Он покрутил головой, улыбнулся и вдруг вскрикнул, ослепленный прямым и ярким лучом, направленным ему прямо в лицо.
— Тьфу ты черт! — шумно выругался Жариков подходя. — Отыскал все-таки! Слушай, да ты что, сдурел, что ли? Что ты сюда забрался? Ты ведь и не пил ничего, кроме шампанского, я следил за тобой! Ищу, ищу — нет тебя... и след простыл.
— А что, что-нибудь случилось? — спросил Даурен, все еще не открывая глаз.
— Что, ослеп, что ли? Ну, прости, прости, ненароком вышло. Да нет! Что там может случится? Просто вот хотел поговорить с тобой кое о чем. Пришел к себе, лег, пролежал полчаса с закрытыми глазами, чувствую — не усну, пошел к тебе, а у тебя и постель не тронута — значит, думаю, где-то шатается, бродяга. Вот и пошел с фонарем искать. Как Диоген, так, что ли? Был такой? Ты же в этом собаку съел, а я, признаться...
— Был, был, Диоген, только тот днем с огнем искал человека, а ты ночью — разница! Эх-хех-хех, Афанасий Семенович! Вот стою и размышляю — шестьдесят лет, как одна копеечка, а? Старость!
— А слышал, как сегодня твой ученик распелся? — засмеялся Жариков. — Лет до ста расти нам без старости. — Это что, из Маяковского, что ли? Вот и давай, расти. — У нас с тобой еще дел, дел... А что ты здесь, между прочим, делаешь? Вот тут крутизна — даст тебе кто-нибудь в спину... Ну и того...

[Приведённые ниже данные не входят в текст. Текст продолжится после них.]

/-- Is this a KPW of the partner whose turn in the sequence has not come (R302)? -/
def outOfTurn (s : State) (a : Acc) : Bool := match a.src with | .kpw _ seq _ => seq != kpwNextIn s | _ => false

/-- Must an access wait behind an earlier one: one to the same line (R70, R209), a posted write of its port when it is an
acknowledged write (R72), an earlier number of the sequence when it is a KPW (R302)? KPWs of one line pass in sequence, not as they
came. -/
def waitsBehind (s : State) (a : Acc) : Bool :=
  outOfTurn s a || s.accs.any fun b => b.id < a.id && b.phase == .waiting && !outOfTurn s b &&
    (sharesLine a b || (a.write && !a.src.posted && b.src.posted && a.src.port.isSome && b.src.port == a.src.port))

/-- What a write does to a block record as it passes: the tag of a plain aged region, the line-write map of a buffered one (R46,
R55, R57). -/
def writeRec (r : Region) (epoch : Word) (first lines : Nat) (e : Rec) : Rec :=
  if r.buffered then { e with lw := e.lw ||| BitVec.ofNat 64 ((2 ^ lines - 1) * 2 ^ first) }
  else { e with ancient := false, tag := if r.aged then epoch else e.tag }

/-- Drop the lamp-record lines of an address range from every record cache (R190): the block and line numbers of the write. -/
def dropCached (addr lines : Nat) (s : State) : State :=
  { s with groups := s.groups.map fun g => (g.1, { g.2 with cache := g.2.cache.map fun e =>
      { e with lines := e.lines.filter fun l => l.1 < addr / 64 || addr / 64 + lines ≤ l.1 } }) }

/-- The queue lines of a write. -/
def writeLines (n : Nat) (data : List (List Byte)) (poison : List Bool) : List WLine :=
  (List.range data.length).map fun i => (n + i, data.getD i [], poison.getD i false)

/-- A write has passed reads of its lines that passed before it and are still out (R66, R67): they note it. -/
def noteOver (rn cp addr lines : Nat) (s : State) : State :=
  { s with accs := s.accs.map fun a =>
      if a.region = rn ∧ a.copy = cp ∧ a.phase = .passed ∧ a.write = false then
        { a with lapped := a.lapped ++ (List.range a.lines).filter fun i =>
            decide (addr / 64 ≤ a.addr / 64 + i) && decide (a.addr / 64 + i < addr / 64 + lines) }
      else a }

/-- A write of any unit passes its ordering point into copy `cp` (R13, R69): records, record caches, the write queues of its
footprints, the dirty map. -/
def placeWrite (rn cp addr : Nat) (data : List (List Byte)) (poison : List Bool) (cls : TClass) (s : State) : State :=
  let r := s.region rn
  let feet := footLines s r r.writeFeet cp addr
  let blk := regionBlk r addr
  let first := addr / 64 % 64
  let t := forAll feet (fun f u =>
    let loc := regionLoc u r f.1 cp blk
    let v := putRec loc.1 loc.2 (writeRec r u.merid.epoch first data.length (u.brec loc.1 loc.2)) cls u
    admitWrite f.2.1 (writeLines f.2.2 data poison) cls v) (noteOver rn cp addr data.length (dropCached addr data.length s))
  markDirty (addr + cp * r.size * 2 ^ 21) t

/-- May the footprints of a write take it now (R208, R209, R218, R229)? A footprint that is out of service is not asked. -/
def writeAdmits (s : State) (feet : List (Bool × Nat × Nat)) (lines : Nat) (cls : TClass) : Bool :=
  feet.all fun f =>
    writeFits s f.2.1 f.2.2 lines cls && (s.chan f.2.1).cacheReach true (recLine (s.chan f.2.1) (f.2.2 / 64)) cls

/-- May the footprints of a read take it now (R208, R209, R218, R229)? -/
def readAdmits (s : State) (feet : List (Bool × Nat × Nat)) (lines : Nat) (cls : TClass) : Bool :=
  feet.all fun f =>
    !chHolds s f.2.1 && readFree s f.2.1 cls lines && !atLimit s f.2.1 f.2.2 cls &&
      (s.chan f.2.1).cacheReach true (recLine (s.chan f.2.1) (f.2.2 / 64)) cls

/-- The tag that the block of a write carries after it (R302). -/
def tagAfter (s : State) (r : Region) (cp addr : Nat) : Word :=
  let l := regionLoc s r ((r.readFeet.headD false)) cp (regionBlk r addr)
  (s.brec l.1 l.2).tag

/-- The writable copy is opened where there is none (R46). -/
def openNow (rn cp : Nat) (s : State) : State :=
  let r := s.region rn
  onlyIf (r.buffered && (r.idxOf .writable).isNone) (openCopy rn cp) s

/-- A write of a unit other than a host port passes its ordering point: it opens the writable copy where there is none, and goes on
to the partner of a mirrored region (R46, R302). -/
def unitWrite (rn cp addr : Nat) (data : List (List Byte)) (poison : List Bool) (cls : TClass) (s : State) : State :=
  let r := s.region rn
  let u := placeWrite rn cp addr data poison cls (openNow rn cp s)
  match mirrorSource u rn with
  | none => u
  | some e => sendKpw e (addr - r.base * 2 ^ 21) (padTo (64 * data.length) data.flatten)
      ((List.range data.length).filter fun i => poison.getD i false) (tagAfter u r cp addr) none u

/-- A host write passes its ordering point and is acknowledged (R14, R72); a write to a mirrored region is sent on first, and its
acknowledgement waits for the partner (R302). -/
def passWrite (a : Acc) (r : Region) (cp : Nat) (s : State) : State :=
  let u := placeWrite a.region cp a.addr a.data [] a.cls (openNow a.region cp s)
  match mirrorSource u a.region with
  | none => endAcc a .ok 0 u
  | some e =>
    let waits := (u.mirror e).state == .attached && !a.src.posted
    let v := sendKpw e (a.addr - r.base * 2 ^ 21) (a.data.flatten) [] (tagAfter u r cp a.addr)
      (if waits then some a.id else none) u
    if waits then { v with accs := v.accs.map fun b => if b.id = a.id then { b with phase := .passed } else b }
    else endAcc a .ok 0 v

/-- Store the carried tag with the block (R302). -/
def setTags (rn addr : Nat) (tag : Word) (s : State) : State :=
  let r := s.region rn
  forAll r.writeFeet (fun m t =>
    let l := regionLoc t r m 0 (regionBlk r addr)
    setRec l.1 l.2 { (t.brec l.1 l.2) with tag := tag } t) s

/-- Store the record that came with a handover block (R305). -/
def setBlockRec (rn cp addr : Nat) (bs : List Byte) (s : State) : State :=
  let r := s.region rn
  forAll r.writeFeet (fun m t =>
    let l := regionLoc t r m cp (regionBlk r addr)
    setRec l.1 l.2 (recOfBytes bs) t) s

/-- Which lines of a write are poison codewords. -/
def Acc.poisonLines (a : Acc) : List Bool := (List.range a.lines).map a.poison.contains

/-- The write of an access passes into copy `cp`, each kind in its own way. -/
def passAs (a : Acc) (r : Region) (cp : Nat) (s : State) : State :=
  match a.src with
  | .hostNP _ _ => passWrite a r cp s
  | .hostPost _ => passWrite a r cp s
  | .kpw _ _ tag => endAcc a .ok 0 (setTags a.region a.addr tag (placeWrite a.region 0 a.addr a.data a.poisonLines .kp s))
  | .hodata =>
    let t := placeWrite a.region cp a.addr a.data a.poisonLines a.cls s
    endAcc a .ok 0 (match a.recIn with | some bs => setBlockRec a.region cp a.addr bs t | none => t)
  | _ => endAcc a .ok 0 (unitWrite a.region cp a.addr a.data [] a.cls s)

/-- A read passes its ordering point (R44, R47, R56, R66): it takes the visible copy and the epoch and pins the copy, unless its job
chose both, and enters the read queues of the footprints that serve. -/
def passRead (a : Acc) (r : Region) (s : State) : State :=
  let cp := accCopy r a
  let feet := (footLines s r r.readFeet cp a.addr).filter fun f => !chFailed s f.2.1
  let recs := (footLines s r r.readFeet cp a.addr).map fun f => (f.1, recLineBytes s f.2.1 (f.2.2 / 256))
  let all := footLines s r r.feet cp a.addr
  let t := { s with accs := s.accs.map fun b => if b.id = a.id then
      { b with phase := .passed, copy := cp, epoch := if a.chosen then a.epoch else s.merid.epoch, pinned := !a.chosen, recs := recs, feet := all } else b }
  forAll feet (fun f u => admitRead f.2.1 f.2.2 a.lines f.1 a.id a.cls (touchRec f.2.1 (f.2.2 / 64) false a.cls u))
    (onlyIf (!a.chosen) (pinCopy a.region cp true) t)

/-- What becomes of a waiting access at its ordering point: it waits, it ends there with a status and a DETAIL, it passes as a write
into a copy, or it passes as a read. -/
inductive AtPoint where
  | wait
  | ends (st : Status) (detail : Nat)
  | writes (cp : Nat)
  | reads
deriving DecidableEq, Repr

/-- The copy that a write goes to, where there is one to go to (R46). -/
def writeTo (r : Region) (a : Acc) : Option Nat := if a.chosen then some a.copy else r.writeCopy

/-- What becomes of an access, its order among the waiting ones apart (R13, R41, R42, R46, R141, R209). -/
def atPoint (s : State) (a : Acc) : AtPoint :=
  let r := s.region a.region
  if !r.en then .ends .denied 0x03
  else if r.init then .ends .busy 0x09
  else if a.write then
    match writeTo r a with
    | none => .ends .busy 0x0A
    | some cp =>
      let feet := footLines s r r.writeFeet cp a.addr
      if feet.all fun f => chFailed s f.2.1 then .ends .poisoned 0x10
      else if writeAdmits s feet a.lines a.cls then .writes cp
      else .wait
  else
    let feet := (footLines s r r.readFeet (accCopy r a) a.addr).filter fun f => !chFailed s f.2.1
    if readAdmits s feet a.lines a.cls then .reads else .wait

/-- The header and data credits that requests of class `c` (1 is P, 2 is NP) hold while they wait in the port's buffer (R126, R137). -/
def buffered (s : State) (port c : Nat) : Nat × Nat :=
  let as := s.accs.filter fun a => a.src.port == some port && (a.src.posted == (c == 1)) && !inTracker s port a.id
  let cs := s.commits.filter fun d => c == 2 && d.ofPort port && !inTracker s port d.seq
  (as.length + cs.length, (as.map fun a => if a.write then 4 * a.lines else 0).sum)

/-- The slice of an access's ordering point: the bay of the line, or of its primary copy (R12). -/
def sliceOf (s : State) (a : Acc) : Nat :=
  let r := s.region a.region
  (regionLoc s r false (accCopy r a) (regionBlk r a.addr)).1 / 8

/-- Does an access of a class above `cls` wait in a slice that could pass now (R15)? -/
def sliceOutranked (s : State) (slice : Nat) (cls : TClass) : Bool :=
  s.accs.any fun b => b.phase == .waiting && decide (cls.rank < b.cls.rank) && sliceOf s b == slice &&
    !waitsBehind s b && atPoint s b != .wait

/-- Does an access of a higher class wait in the same slice that could pass now (R15)? -/
def outranked (s : State) (a : Acc) : Bool := sliceOutranked s (sliceOf s a) a.cls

Даурен вдруг рассмеялся и обнял Жарикова за плечи.
— Да, пойдем, пожалуй, отсюда, — сказал он. — Это брат, целая история. Был когда-то такой народ: гунны. А у гуннов был такой обычай: если друг начинал сомневаться в друге, он приглашал его для переговоров, вот, примерно, на такой утес. Вставали они оба на краю, и он выкладывал ему все свои претензии, а дальше все шло по обстоятельствам — места, времени и действия, как гласит грамматика. Либо дружба побеждала, либо вражда. Но в обоих случаях вопрос решался окончательно. Вот и я привел на этот утес своего близкого товарища, чтоб поговорить с ним по душам.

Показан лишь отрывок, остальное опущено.